While the human body has a fairly short lifespan in the scheme of these other moving parts, the material of the building will persist, ideally, long after the people using it are gone. And so too, presumably, will the traditions associated with the institution persist well beyond the occupants.
In this context we can perhaps begin to understand the different focus of each discipline. Architects necessarily think longer term than the people running the organization at a given time because what they’re building will be there for a lot longer.
What if the people running the institutions had a lifespan as long as the buildings they commission?
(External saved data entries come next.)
-- ==== Sys2Proof/Tests/Slice0.lean ====
section
/-! SUPPORT. Tests of the model: ill-formed terms refused, words of the spec's encodings decoded, single steps of the spec's
own examples, and for each statement with hypotheses a state that meets them. -/

namespace Sys2Proof.Tests

open Sys2Proof Sys2Proof.Machine Sys2Proof.Claims

/-! ### Helpers -/

/-- A check of a next state; false of a fault and of a refusal. -/
def after (o : Host.Outcome State Fault Refusal) (p : State → Bool) : Bool :=
  match o with
  | .next s => p s
  | .fault _ => false
  | .refused _ => false

/-- A decode in its header phase, the codestream in IN_MEM, CURSOR at 0. -/
def header (bytes : List Byte) : State :=
  { State.reset with
    inMem := { draw := 0, cells := cellsFrom 0 bytes }
    len := bytes.length
    status := Status.running
    phase := .parsingHeader }

/-- The record of the one channel of a grayscale frame, or of a full-resolution channel of an 8×8 image. -/
def plain (id : Byte) : Channel := { Channel.unset with cid := id, hs := 1, vs := 1, acSlot := 2, pw := 8, ph := 8, stride := 8, rows := 8 }

/-- The frame of an 8×8 image of nc channels, one MCU. -/
def frame8 (nc : Nat) : Frame :=
  { seen := true, width := 8, height := 8, channels := nc, hmax := 1, vmax := 1, mbw := 1, mbh := 1 }

/-- A plane holding these samples from its first on. -/
def plane (bytes : List Byte) : Memory := { draw := 9, cells := cellsFrom 0 bytes }

/-- A grayscale scan of one MCU, its entropy data at IN_MEM[0]. -/
def scan (bytes : List Byte) : State :=
  { header bytes with
    phase := .decodingMcu
    frame := frame8 1
    ch := ⟨plain 1, Channel.unset, Channel.unset⟩
    planes := ⟨some (plane []), none, none⟩
    qtLoaded := ⟨true, false, false, false⟩
    qt := ⟨Oct.fill (Oct.fill 16), Oct.fill (Oct.fill 0), Oct.fill (Oct.fill 0), Oct.fill (Oct.fill 0)⟩
    ht := ⟨[⟨1, 0x16⟩], [], [⟨1, 0x31⟩], []⟩
    k := 3 }

/-- The scan with some bits held. -/
def holding (acc : Word) (nb : Nat) : State :=
  { scan [0xFF, 0x00, 0xFF] with reader := { rcur := 0, acc := acc, nb := nb, exhausted := false } }

/-- The same scan at another part of its block. -/
def atPart (p : BlockStep) (s : State) : State := { s with scan := { s.scan with step := p } }

/-- A frame header segment of a grayscale image, CURSOR at its length field. -/
def sofGray : List Byte := [0x00, 0x0B, 0x08, 0x00, 0x08, 0x00, 0x08, 0x01, 0x01, 0x11, 0x00]

/-- 64 equal bytes. -/
def sixtyFour (v : Byte) : List Byte := List.replicate 64 v

/-- A DHT definition with one code of length 1 for symbol 5. -/
def oneCode (v : Byte) : List Byte := [v, 1, 0, 0, 0, 0, 0, 0, 0, 0, 0, 0, 0, 0, 0, 0, 0, 5]

/-- A finishing decode of an 8×8 image of nc channels. -/
def finishing (nc : Nat) (f : FinishStep) : State :=
  { header [] with
    phase := .finishing
    fin := f
    frame := frame8 nc
    ch := ⟨plain 1, plain 2, plain 3⟩
    planes := ⟨some (plane [100]), some (plane [200]), some (plane [50])⟩
    live := 64 * nc }

/-! ### Ill-formed terms are refused, one for each check of WellFormed -/

theorem smoke_cmdReserved_load : Instr.wellFormed (.cmdReserved 1) = false := by decide
theorem smoke_cmdReserved_decode : Instr.wellFormed (.cmdReserved 2) = false := by decide
theorem smoke_cmdReserved_flush : Instr.wellFormed (.cmdReserved 3) = false := by decide
theorem smoke_markerOther : Instr.wellFormed (.markerOther 0xC4) = false ∧ Instr.wellFormed (.markerOther 0xE7) = false := by decide
theorem smoke_ecsData : Instr.wellFormed (.ecsData 0xFF) = false := by decide
theorem smoke_ecsIllegal : Instr.wellFormed (.ecsIllegal 0x00) = false ∧ Instr.wellFormed (.ecsIllegal 0xD7) = false := by decide
theorem smoke_acRunVal : Instr.wellFormed (.acRunVal 3 0) = false := by decide
theorem smoke_acIllegal : Instr.wellFormed (.acIllegal 0) = false ∧ Instr.wellFormed (.acIllegal 15) = false := by decide

/-! ### Words of 30_encoding.md R91, R93, R100, R102 and R103 -/

theorem decode_load : decode .cmd32 [0x01, 0x00, 0x00, 0x00] = .ok (.load, []) := by decide
theorem decode_decode : decode .cmd32 [0x02, 0x00, 0x00, 0x00] = .ok (.decode, []) := by decide
theorem decode_flush : decode .cmd32 [0x03, 0x00, 0x00, 0x00] = .ok (.flush, []) := by decide
theorem decode_cmdReserved : decode .cmd32 [0x01, 0x00, 0x00, 0x80] = .ok (.cmdReserved 0x80000001, []) := by decide
theorem decode_soi : decode .framing [0xFF, 0xD8] = .ok (.soi, []) := by decide
theorem decode_sof0 : decode .marker [0xFF, 0xC0] = .ok (.sof0, []) := by decide
theorem decode_dht : decode .marker [0xFF, 0xC4] = .ok (.dht, []) := by decide
theorem decode_dqt : decode .marker [0xFF, 0xDB] = .ok (.dqt, []) := by decide
theorem decode_dri : decode .marker [0xFF, 0xDD] = .ok (.dri, []) := by decide
theorem decode_sos : decode .marker [0xFF, 0xDA] = .ok (.sos, []) := by decide
theorem decode_appn : decode .marker [0xFF, 0xEF] = .ok (.appn 15, []) := by decide
theorem decode_com : decode .marker [0xFF, 0xFE] = .ok (.com, []) := by decide
theorem decode_eoi : decode .marker [0xFF, 0xD9] = .ok (.eoi, []) := by decide
theorem decode_markerOther : decode .marker [0xFF, 0xC2] = .ok (.markerOther 0xC2, []) := by decide
theorem decode_ecsData : decode .ecsByte [0xA5, 0xFF] = .ok (.ecsData 0xA5, [0xFF]) := by decide
theorem decode_ecsStuff : decode .ecsByte [0xFF, 0x00, 0xA5] = .ok (.ecsStuff, [0xA5]) := by decide
theorem decode_ecsFill : decode .ecsByte [0xFF, 0xFF, 0xA5] = .ok (.ecsFill, [0xA5]) := by decide
theorem decode_ecsEnd : decode .ecsByte [0xFF, 0xD9, 0x12] = .ok (.ecsEnd, [0x12]) := by decide
theorem decode_ecsRst : decode .ecsByte [0xFF, 0xD7] = .ok (.ecsRst 7, []) := by decide
theorem decode_ecsIllegal : decode .ecsByte [0xFF, 0xD8] = .ok (.ecsIllegal 0xD8, []) := by decide
theorem decode_dcDiff : decode .dcSym8 [0x1B] = .ok (.dcDiff 11 1, []) := by decide
theorem decode_acEob : decode .acSym8 [0x00] = .ok (.acEob, []) := by decide
theorem decode_acZrl : decode .acSym8 [0xF0] = .ok (.acZrl, []) := by decide
theorem decode_acRunVal : decode .acSym8 [0xF1] = .ok (.acRunVal 15 1, []) := by decide
theorem decode_acIllegal : decode .acSym8 [0xE0] = .ok (.acIllegal 14, []) := by decide
theorem decode_truncated : decode .marker [0xFF] = .error .truncated := by decide
theorem decode_notMarker : decode .marker [0x00, 0xC0] = .error .notMarkerPrefix := by decide
theorem decode_notSoi : decode .framing [0xFF, 0xD9] = .error .noSoi := by decide

/-! ### Single steps of the spec's examples -/

/-- R133: IN_LEN = 153 gives LEN = 153 and STATUS = 1. -/
theorem test_load : after (exec .load { State.reset with inLen := 153 }) (fun s => s.len == 153 && s.status.word == 1) = true := by
  decide

/-- R133: IN_LEN above IN_MEM_SIZE. -/
theorem test_load_too_long :
    after (exec .load { State.reset with inLen := 4097 }) (fun s => s.errcode == .outOfMemory && s.status.word == 0xC) = true := by
  decide

/-- R134: after reset, ERRCODE = 4 and STATUS = 0xC. -/
theorem test_decode_not_ready :
    after (exec .decode State.reset) (fun s => s.errcode.code == 4 && s.status.word == 0xC && s.phase == .idle) = true := by
  decide

/-- R446: STATUS reads 3 while a decode runs. -/
theorem test_decode_starts :
    after (exec .decode { State.reset with status := Status.afterLoad, ctrl := 1 })
      (fun s => s.status.word == 3 && s.phase == .parsingHeader && s.strict) = true := by
  decide

/-- R135: FLUSH after a decode. -/
theorem test_flush :
    after (exec .flush { finishing 1 .complete with status := Status.ended .ok, outLen := 64 })
      (fun s => s.status.word == 0 && s.outLen == 0 && s.phase == .idle && s.len == 0) = true := by
  decide

/-- R136: 0x00000102 is ignored, not read by its low bits. -/
theorem test_cmdReserved :
    after (step { State.reset with host := [.write 4 .four 0x00000102] }) (fun s => s == State.reset) = true := by
  decide

/-- R150: the smallest buffer that passes. -/
theorem test_soi : after (exec .soi (header [0xFF, 0xD8, 0xFF, 0xD9, 0xFF, 0xD9])) (fun s => s.cursor == 2) = true := by decide

/-- R150: a buffer of four bytes. -/
theorem test_soi_short :
    after (step (header [0xFF, 0xD8, 0xFF, 0xD9])) (fun s => s.errcode == .syntaxError && s.status.word == 0xD) = true := by
  decide

/-- R155: payload 08 00 08 00 08 01 01 11 00. -/
theorem test_sof0 :
    after (exec .sof0 (header sofGray))
      (fun s => s.frame == frame8 1 && s.ch.e0.cid == 1 && s.ch.e0.stride == 8 && s.cursor == 11) = true := by
  decide

/-- R157: a 4×4 image with a subsampled chroma. -/
theorem test_sof0_degenerate :
    after (exec .sof0 (header [0x00, 0x11, 8, 0, 4, 0, 4, 3, 1, 0x22, 0, 2, 0x11, 0, 3, 0x11, 0]))
      (fun s => s.errcode == .unsupportedError) = true := by
  decide

/-- R203: one code of length 1 fills the entries below 0x8000. -/
theorem test_dht :
    after (exec .dht (header ([0x00, 0x14] ++ oneCode 0x11)))
      (fun s => lookupEntry s.ht.e3 0x7FFF == (1, 5) && lookupEntry s.ht.e3 0x8000 == (0, 0) && s.ht.e0 == []) = true := by
  decide

/-- R204: three codes of length 1. -/
theorem test_dht_over :
    after (exec .dht (header ([0x00, 0x16, 0, 3, 0, 0, 0, 0, 0, 0, 0, 0, 0, 0, 0, 0, 0, 0, 0] ++ [0, 1, 2])))
      (fun s => s.errcode == .syntaxError) = true := by
  decide

set_option maxRecDepth 4000 in
/-- R160: the third coefficient byte goes to QT[0][8]. -/
theorem test_dqt :
    after (exec .dqt (header ([0x00, 0x43, 0x00, 0x10, 0x11, 0x12] ++ List.replicate 61 0x01)))
      (fun s => Grid.at s.qt.e0 8 == 0x12 && Grid.at s.qt.e0 63 == 1 && s.qtLoaded == ⟨true, false, false, false⟩) = true := by
  decide

/-- R160: an id byte above 3. -/
theorem test_dqt_id :
    after (exec .dqt (header ([0x00, 0x43, 0x04] ++ sixtyFour 1))) (fun s => s.errcode == .syntaxError) = true := by decide

/-- R161: FF DD 00 04 00 01 sets RI = 1. -/
theorem test_dri : after (exec .dri (header [0x00, 0x04, 0x00, 0x01])) (fun s => s.ri == 1 && s.cursor == 4) = true := by decide

/-- R162: payload 01 01 00 00 3F 00. -/
theorem test_sos :
    after (exec .sos { scan [0x00, 0x08, 0x01, 0x01, 0x00, 0x00, 0x3F, 0x00] with phase := .parsingHeader })
      (fun s => s.ch.e0.dcSlot == 0 && s.ch.e0.acSlot == 2 && s.reader.rcur == 8 && s.phase == .decodingMcu) = true := by
  decide

/-- R162: a selector above 1. -/
theorem test_sos_selector :
    after (exec .sos { scan [0x00, 0x08, 0x01, 0x01, 0x20, 0x00, 0x3F, 0x00] with phase := .parsingHeader })
      (fun s => s.errcode == .syntaxError) = true := by
  decide

/-- R164: FF FE 00 05 41 42 43 moves CURSOR by 7, five of them by the handler. -/
theorem test_com : after (exec .com (header [0x00, 0x05, 0x41, 0x42, 0x43])) (fun s => s.cursor == 5 && s.phase == .parsingHeader) = true := by
  decide

/-- R152: an APP segment that runs past LEN. -/
theorem test_appn : after (exec (.appn 0) (header [0x00, 0x05, 0x41, 0x42])) (fun s => s.errcode == .syntaxError) = true := by decide

/-- R165: FF D8 FF D9 FF D9 fails at offset 2. -/
theorem test_eoi :
    after (step { header [0xFF, 0xD8, 0xFF, 0xD9, 0xFF, 0xD9] with cursor := 2 }) (fun s => s.errcode == .syntaxError) = true := by
  decide

/-- R166: a progressive frame. -/
theorem test_markerOther :
    after (step { header [0xFF, 0xD8, 0xFF, 0xC2, 0xFF, 0xD9] with cursor := 2 }) (fun s => s.errcode == .syntaxError) = true := by
  decide

/-- R231: bytes 12 34, the second fetched. -/
theorem test_ecsData :
    after (step { scan [0x12, 0x34] with reader := { rcur := 1, acc := 0x12, nb := 8, exhausted := false } })
      (fun s => s.reader == { rcur := 2, acc := 0x1234, nb := 16, exhausted := false }) = true := by
  decide

/-- R233: FF 00 is eight bits FF, two bytes consumed. -/
theorem test_ecsStuff :
    after (step (scan [0xFF, 0x00, 0xA5])) (fun s => s.reader == { rcur := 2, acc := 0xFF, nb := 8, exhausted := false }) = true := by
  decide

/-- R234: FF FF likewise. -/
theorem test_ecsFill :
    after (step (scan [0xFF, 0xFF, 0xA5])) (fun s => s.reader == { rcur := 2, acc := 0xFF, nb := 8, exhausted := false }) = true := by
  decide

/-- R235: FF D9 exhausts the reader. -/
theorem test_ecsEnd :
    after (step (scan [0xFF, 0xD9, 0x12])) (fun s => s.reader == { rcur := 2, acc := 0xFF, nb := 8, exhausted := true }) = true := by
  decide

/-- R236: FF D3 is sixteen bits and one event. -/
theorem test_ecsRst :
    after (step (scan [0xFF, 0xD3, 0x5A]))
      (fun s => s.reader == { rcur := 2, acc := 0xFFD3, nb := 16, exhausted := false } && s.rstEvents == 1) = true := by
  decide

/-- R237: FF C4 is a SyntaxError. -/
theorem test_ecsIllegal : after (step (scan [0xFF, 0xC4])) (fun s => s.errcode == .syntaxError) = true := by decide

/-- R264: symbol 6 with value bits 101000 gives 40, which R266 scales by 16. -/
theorem test_dcDiff :
    after (exec (.dcDiff 6 0) (holding 0b101000 6))
      (fun s => s.ch.e0.pred == 40 && Grid.at s.blk 0 == 640 && s.reader.nb == 0 && s.scan.step == .ac && s.k == 0) = true := by
  decide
Thursday, November 4 at 10:33pm




E Howard
Land Use Planner
1
I came to my profession from interdisciplinary programs, and most of my academic training was not in traditional planning mold. One thing that strikes me about my field is that given that it’s relatively small, and given that it’s fairly concrete, there are still a number of schisms that animate our overall perspectives. Many of my colleagues have overlapping training in some other discipline: planner/architect or landscape architect is common as are lawyer/planners and politician/planners. Some of us are disciples of complete streets, some form-based codes. In addition, the tools of the trade themselves differ person to person. While there may be basic topics and theories, some of my colleagues are trained in GIS platforms, some are LEED certified, some can use CAD software.
Overall I think it’s important to adopt a viewpoint. It’s important to identify with a field and a theoretical stand and know that field’s arguments and history, to say, “this is who I am, this is the central core of the work we do.” And to do that you need to devote a certain level of study or apprenticeship, a certain submmersion into that particular world. You need to be of something, enough to know it.
However, to be competitive, one cannot become isolated. Everyone always needs to have new tricks, new tools, new and flexible ways of bringing value to their work. It’s important to learn more about the ways other related professions orient towards your own. There’s a whole lot of added value in finding niches to occupy.
A Marxist international development professor of mine held that the most important thing a true budding Marxist could do was take an economics class, and take a look at how economists saw the world, learn the language and assumptions that are being made from that side. I later saw that people who crossed that invisible line were the ones who invented new metrics, like the “triple bottom line” to measure the impacts of projects- an idea that told both sides that the other had something to offer.
As a result, I think professionals benefit from some “pure” core ideas in any discipline. These are the basic values and ways of seeing that make that discipline something unique and teachable. But outside of that, I think the emerging value is in creativity and individualization, the creation of certain schools of thought and practice, which are served by mixing together of ideas. We need to learn the rules well enough to creatively defy them.